Two Terms You Need to Know
Before we talk about Tesla’s machine learning system, there are two things to introduce: “queue” and “shadow mode”.
The “Queue” refers to Tesla’s own on-road vehicles associated with this system, with about 1 million in February this year. This number will continue to expand with the increase in deliveries.
For the system, these vehicles distributed around the world are like intelligent terminals. The road data collected by the on-board cameras can be uploaded to the system (note: Tesla’s collected data is de-identified, and the system does not know which car the data comes from, which can protect users’ privacy).
In other words, through the “Queue”, the system can collect a large and diverse amount of road data.
The “shadow mode” is relatively special. In the “Queue” vehicles, there is actually a “clone brain” in addition to the main brain, which can also obtain various sensor data of the vehicle and output various predictions and driving decision instructions.

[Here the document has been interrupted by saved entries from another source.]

/-! ### The matrix engine (spec/07_tile.md R152 to R173) -/

/-- R169, R166, R170: MZERO clears every row of its tile whole; MSTAT reads the SAT bits of a tile or the report of the last MMV; MDEQ
dequantizes every lane of every row of its tile into consecutive rows, whose poison leaves out a scale row that is not used (the
model's reading, log 59). A tile beyond the window is cause 0x04 (R46), and while the array unit is busy they wait before anything
else (R157). -/
def Obligations.TileResults : Prop :=
  ∀ (s : State) (h : Hdr) (t aD td ty fD fC : Nat) (cs rs acc : Bool), s.dev.lets h →
    let d := s.dev
    let n := d.grp.view.trows
    let r0 := d.tileRow t
    let pc := d.cur.pc.toNat
    (d.arrayFree ≠ .ok () → Waits (.mzero h t) s .busy ∧ Waits (.mstat h aD 0 t) s .busy ∧ Waits (.mstat h aD 1 t) s .busy
      ∧ Waits (.mdeq h td cs rs acc fD t fC) s .busy)
    ∧ (d.arrayFree = .ok () →
    (d.tileOk t = false → Faults (.mzero h t) s 4 pc ∧ Faults (.mstat h aD 1 t) s 4 pc
      ∧ (d.vtype [1, 2, 3, 5, 6, 7] td = .ok ty → Faults (.mdeq h td cs rs acc fD t fC) s 4 pc))
    ∧ Gives (.mstat h aD 0 t) s h aD ⟨BitVec.ofNat 64 d.grp.mmv, false⟩
    ∧ (d.tileOk t = true → ∃ w : Word, Gives (.mstat h aD 1 t) s h aD ⟨w, false⟩
        ∧ ∀ j, j < 64 → w.getLsbD j = (decide (j < n) && (d.row (r0 + j)).sat))
    ∧ (d.tileOk t = true → (∀ e ∈ d.grp.rows, Dev.isDropped e.2 = false) →
        ∃ u, exec (.mzero h t) s = .next u ∧ u.dev.verdict = .done ∧ (∀ j, j < n → u.dev.row (r0 + j) = d.written (r0 + j) 0 false)
          ∧ ∀ k, (k < r0 ∨ r0 + n ≤ k) →
              (u.dev.row k).v = (d.row k).v ∧ (u.dev.row k).p = (d.row k).p ∧ (u.dev.row k).sat = (d.row k).sat)
    ∧ (d.tileOk t = true → d.untagged → d.vtype [1, 2, 3, 5, 6, 7] td = .ok ty → fD + n ≤ d.grp.rowsN →
        fD < 0x800 → d.hasRow fC → fC + 1 < d.grp.rowsN →
        ∃ u, exec (.mdeq h td cs rs acc fD t fC) s = .next u ∧ u.dev.verdict = .done
          ∧ (∀ j, j < n → (u.dev.row (fD + j)).p =
                ((d.row (r0 + j)).p || (cs && (d.row fC).p) || (rs && (d.row (fC + 1)).p))
            ∧ ∀ c, c < 512 → laneAt ty (u.dev.row (fD + j)).v c =
                (mdeqLane ty acc (laneAt 1 (d.row (r0 + j)).v c) (if cs then some (laneAt 1 (d.row fC).v c) else none)
                  (if rs then some (laneAt 1 (d.row (fC + 1)).v j) else none)).1 % 2 ^ laneBits ty)
          ∧ ∀ k, (k < fD ∨ fD + n ≤ k) → u.dev.row k = d.row k))

/-- R158, R172: MMT and MMV whose index row, tile, lanes, format word and weights are in order take the format word, stage the rows that
the index lanes name and the accumulator rows, and run on from slab 0; an MMV is dispatched to its path (R164). No format word is
cause 0x11, a format word out of range cause 0x04 with the word, a tile or a number of lanes out of range cause 0x04, and a bad lane
cause 0x04 with the lane; an MMV that faults so leaves a report with BIG alone (log 87). R152, R157: while the array unit is busy, the
half is being loaded or belongs to another group, or q249 is empty where its entries are needed, they wait; a handle-form MMV waits
for its copy, which it demands (R162). The entries of q248 and q249 are those pushed before the present cycle. A misaligned address or
handle is cause 0x05 before the handle is looked up, and the wait for q249 comes before the checks (log 58); a poisoned aW commits at
its address (log 41). -/
def Obligations.MatrixIssue : Prop :=
  ∀ (s : State) (h : Hdr) (t fI ws mm aW : Nat) (w : Entry) (qs : List Entry), s.dev.lets h → s.dev.untagged → s.dev.hasRow fI →
    let d := s.dev
    let own : Prop := (d.core d.cur.core).weights = none ∨ (d.core d.cur.core).weights = some d.cur.key
    let held := d.setCore d.cur.core { d.core d.cur.core with weights := some d.cur.key }
    let D := if (d.core d.cur.core).weights = none then held else d
    let m := mm + 1
    let a := (d.reg aW).v.toNat
    let pc := d.cur.pc.toNat
    let ix := (d.row fI).v
    let lanes := (List.range m).map (indexLane ix)
    let data (r : Nat) : RowData := ⟨(d.row r).v, (d.row r).p⟩
    let fw := (w.v.setWidth 64 : Word).toNat
    let mmt : Instr := .mmt h t fI ws mm
    let mmv : Instr := .mmv h t fI aW mm
    let mmvH : Instr := .mmvHandle h t fI aW mm
    let rep : State := s.with (d.setGrp { d.grp with mmv := 8 * bit (3 < mm) })
    let mmvFaults (i : Instr) (x : Trap) : Prop := exec i s = .next (rep.faulted x)
    let tile : Prop := d.tileOk t = true ∧ m ≤ d.grp.view.trows
    let ready : Prop := d.readyEntries .q248 = w :: qs ∧ fwOk fw = true ∧ tile ∧ d.laneFault fw ix m = none
    let took (d : Dev) : Dev := d.setGrp { d.grp with q248 := d.grp.q248.drop 1 }
    let staged (x : MatOp) : Prop := x.row = d.tileRow t ∧ x.m = m ∧ x.fw = fw ∧ x.index = ix ∧ x.acts = lanes.map (fun l => data (aRow l))
      ∧ x.scales = (if fwAsc fw then lanes.map (fun l => data (sRow l)) else []) ∧ x.p = ((d.row fI).p || w.p)
      ∧ x.acc = (List.range m).map (fun j => data (d.tileRow t + j)) ∧ x.staged = true ∧ x.chosen = false ∧ x.ran = 0
      ∧ x.pass = (Dev.asStaged d.grp d.time).thresh
    (d.arrayFree ≠ .ok () → Waits mmt s .busy ∧ Waits mmv s .busy ∧ Waits mmvH s .busy)
    ∧ (d.arrayFree = .ok () →
      (ws < 2 → Dev.loadsHalf d.stm ws = true → Waits mmt s .busy)
      ∧ (ws < 2 → Dev.loadsHalf d.stm ws = false → ¬ own → Waits mmt s .swap)
      ∧ (d.readyEntries .q249 = [] → Waits (.mmt h t fI 2 mm) s (.queue 249))
      ∧ (∀ e, Dev.handleReady aW d = .error (.wait (.copy e)) →
          exec mmvH s = .next { s with dev := { (d.demand e 0).applyWait (.copy e) with verdict := .waiting (.copy e) } })
      ∧ (ws < 2 → own → Dev.loadsHalf d.stm ws = false →
        (d.readyEntries .q248 = [] → Faults mmt s 0x11 0)
        ∧ (d.readyEntries .q248 = w :: qs → fwOk fw = false → Faults mmt s 4 fw)
        ∧ (d.readyEntries .q248 = w :: qs → fwOk fw = true → ¬ tile → Faults mmt s 4 pc)
        ∧ (ready → imageSize fw ≤ 131072 → ∃ x, staged x ∧ x.ws = ws ∧ Does mmt s h ((took D).begin (MatOp.pack x mmt 0)))
        ∧ (ready → 131072 < imageSize fw → Faults mmt s 4 pc))
      ∧ (d.readyEntries .q248 = [] → mmvFaults mmv { cause := 0x11, addr := 0 })
      ∧ (d.readyEntries .q248 = w :: qs → fwOk fw = false → mmvFaults mmv { cause := 4, addr := BitVec.ofNat 64 fw })
      ∧ (d.readyEntries .q248 = w :: qs → fwOk fw = true → ¬ tile → mmvFaults mmv { cause := 4, addr := BitVec.ofNat 64 pc })
      ∧ (∀ l j, d.readyEntries .q248 = w :: qs → fwOk fw = true → tile → d.laneFault fw ix m = some (l, j) →
          mmvFaults mmv { cause := 4, addr := BitVec.ofNat 64 l, step := j })
      ∧ (ready → ∀ e es, d.readyEntries .q249 = e :: es → ∃ x, staged x ∧ x.ws = 2 ∧ x.carry = toBytes 2048 e.v.toNat ∧ x.carryP = e.p ∧
          Does (.mmt h t fI 2 mm) s h
            (((took d).setGrp { (took d).grp with q249 := (took d).grp.q249.drop 1 }).begin (MatOp.pack x (.mmt h t fI 2 mm) 0)))
      ∧ (ready → (d.reg aW).p = true → mmvFaults mmv { cause := 0x10, addr := BitVec.ofNat 64 a, poison := true, pkind := 1 })
      ∧ (ready → (d.reg aW).p = false →
        (a % 64 = 0 → ∃ x, staged x ∧ x.ws = 3 ∧ x.base = a ∧
          Does mmv s h (((took d).dispatch x).2.begin (MatOp.pack ((took d).dispatch x).1 mmv 0)))
        ∧ (a % 64 ≠ 0 → mmvFaults mmv { cause := 5, addr := BitVec.ofNat 64 a } ∧ mmvFaults mmvH { cause := 5, addr := BitVec.ofNat 64 a }))
      ∧ (ready → Dev.handleReady aW d = .ok () → ∀ base e d1, Dev.handleMore aW d fw = .ok (base, e, d1) →
        ∃ x, staged x ∧ x.ws = 4 ∧ x.base = base ∧ x.entry = e ∧
          Does mmvH s h (((took d1).dispatch x).2.begin (MatOp.pack ((took d1).dispatch x).1 mmvH 0))))

/-- R156, R157, R167: MLDW loads a half from memory; the lengths and the alignment that R167 asks for are checked first, and it waits
while the loader is busy, while an MMT reads the half, and for the swap of another group's halves. R168: MBCW opens the session of its
channel, joins one that fits, waits for one of another context, for one that is full and for one that its core is in already, and
faults where its address, length or count differ; the transfer of a full session loads the half of every participant, ends every MBCW
in it and ends the session. It is made once every participant can take the beats, with the checks of the first (log 86); a poisoned
address or length commits at ea (log 41). -/
def Obligations.WeightLoads : Prop :=
  (∀ (s : State) (h : Hdr) (half sc c p aN aL : Nat) (off : Int), s.dev.lets h →
    let d := s.dev
    let pc := d.cur.pc.toNat
    let ea := ((d.reg aN).v + BitVec.ofInt 64 off).toNat
    let n := (d.reg aL).v.toNat
    let cl := Dev.clusterOf d.grp.core
    let own : Prop := (d.core d.cur.core).weights = none ∨ (d.core d.cur.core).weights = some d.cur.key
    let held := d.setCore d.cur.core { d.core d.cur.core with weights := some d.cur.key }
    let D := if (d.core d.cur.core).weights = none then held else d
    let mldw : Instr := .mldw h half sc aN aL off
    let mbcw : Instr := .mbcw h half c p aN aL off
    let joins (x : Session) : Prop :=
      let d1 := d.setSession cl c x
      Does mbcw s h (d1.setStm { d1.stm with load := some { Dev.mbcwLoad mbcw half c (p + 1) ea n d.time with word := d.cur.word, pc := d.cur.pc } })
    let opens : Session := { ctx := ctxOf d.cur.key, ea := ea, len := n, count := p + 1, joined := [⟨d.cur.key, half⟩] }
    (d.loaderFree ≠ .ok () → Waits mldw s .busy ∧ Waits mbcw s .busy)
    ∧ (d.loaderFree = .ok () →
      (Dev.readsHalf d.stm half = true → Waits mldw s .busy)
      ∧ (Dev.readsHalf d.stm half = false → ¬ own → Waits mldw s .swap)
      ∧ (((d.reg aN).p = true ∨ (d.reg aL).p = true) → Commits mbcw s ea ∧ (Dev.readsHalf d.stm half = false → own → Commits mldw s ea))
      ∧ ((d.reg aN).p = false → (d.reg aL).p = false →
        (ea % 64 ≠ 0 → Faults mbcw s 5 ea ∧ (Dev.readsHalf d.stm half = false → own → Faults mldw s 5 ea))
        ∧ (ea % 64 = 0 → (n % 64 ≠ 0 ∨ n = 0 ∨ 131072 < n) →
            Faults mbcw s 4 pc ∧ (Dev.readsHalf d.stm half = false → own → Faults mldw s 4 pc))
        ∧ (ea % 64 = 0 → n % 64 = 0 → 0 < n → n ≤ 131072 →
          (Dev.readsHalf d.stm half = false → own → ∀ ps d1, D.accessLinesS .load (Dev.linesOf ea n) = .ok (ps, d1) →
            Does mldw s h (d1.loadHalf d1.cur.key half (d1.readPieces ps) (d1.piecePoison ps)))
          ∧ (Map.find (d.cluster cl).sessions c = none → joins opens)
          ∧ (∀ x, Map.find (d.cluster cl).sessions c = some x →
            (x.count = 0 → (∃ j ∈ x.joined, j.key = d.cur.key) → joins opens)
            ∧ (x.count = 0 → (∀ j ∈ x.joined, j.key ≠ d.cur.key) → Waits mbcw s (.session c))
            ∧ (x.count ≠ 0 → x.ctx ≠ ctxOf d.cur.key → Waits mbcw s (.session c))
            ∧ (x.count ≠ 0 → x.ctx = ctxOf d.cur.key → ¬(x.ea = ea ∧ x.len = n ∧ x.count = p + 1) → Faults mbcw s 4 pc)
            ∧ (x.count = p + 1 → x.ctx = ctxOf d.cur.key → x.ea = ea → x.len = n → x.joined.length ≠ p + 1 →
              (∀ j ∈ x.joined, (d.group j.key).core ≠ d.grp.core) → joins { x with joined := x.joined ++ [⟨d.cur.key, half⟩] })
            ∧ (x.count = p + 1 → x.ctx = ctxOf d.cur.key → x.ea = ea → x.len = n →
              (x.joined.length = p + 1 ∨ ∃ j ∈ x.joined, (d.group j.key).core = d.grp.core) → Waits mbcw s (.session c)))))))
  ∧ (∀ (d : Dev) (cl c : Nat) (x : Session) (j : Joiner) (js : List Joiner), x.joined = j :: js →
      (∀ k ∈ x.joined, d.siteRuns (d.group k.key).core = true ∧ d.takesBeats k = true) →
      ∀ ps d1, (d.curOfLoad j.key).accessLines .load (Dev.linesOf x.ea x.len) = .ok (ps, d1) →
        let u := d.transferSession cl c x
        Map.find (u.cluster cl).sessions c = none
        ∧ ∀ k ∈ x.joined, (u.group k.key).streamM.load = none
          ∧ ∀ i b, (d1.readPieces ps)[i]? = some b → Memory.byte (Dev.halfOf (u.group k.key) k.half).bytes i = b)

However, unlike the main brain of the vehicle, the neural network in the “clone brain” may be a test version of the system, and the predictions and instructions it makes will not be used for vehicle control. Therefore, even if the prediction and instructions of this test-version neural network are wrong, it doesn’t matter as the system does not execute them.System will record the actual accuracy of the predictions and instructions generated by the “shadow mode”, and use it to evaluate the effectiveness of the beta version neural network testing. For the high error rate predictions corresponding to certain road sections, the system will record the relevant materials for subsequent neural network training and testing.
Tesla has prepared a closed-loop system named DATA ENGINE for machine learning of neural networks, which has a clear structure and a very sophisticated mechanism.
The system mainly operates like this: certain Autopilot materials that cannot be properly passed through the scenes are uploaded, some of which have high error rates in “shadow mode”, and I call this part of the material initial material.
After that, the system will not only add the initial materials into the “Unit Testing” material library, but also search the “Queue” for similar materials and request to return these materials, which can be called the Selection Materials. The number of selection materials is quite substantial, but their match with the initial materials is not very high. After screening and marking, the selection materials with high match degree will also be put into the “Unit Testing” material library. In this way, the system quickly collects a large number of “Unit Testing” materials for scenes similar to the source scene of the initial materials.
Then, Tesla will use the “Unit Testing” materials to carry out specialized offline training and testing for the neural networks. After being trained and passing the “Unit Testing”, the relevant neural networks will have stronger processing capabilities for the source scenes of the “Unit Testing” materials.
After passing the “Unit Testing”, the neural networks will be sent down to the “Queue” for verification in “Shadow Mode” by Tesla. For insufficient performance, the above process will continue to cycle.
Behind the process, there are data and training mechanisms, as one of the core functions of neural networks is image feature recognition. Therefore, many contents in the deep learning process of Tesla’s neural networks are related to this.Here is the English Markdown text with HTML tags retained:
To recognize the stop sign, the first step is to manually mark the stop sign in the material, so that the system can understand the pattern and identify the location of the red and white pixels as the stop sign.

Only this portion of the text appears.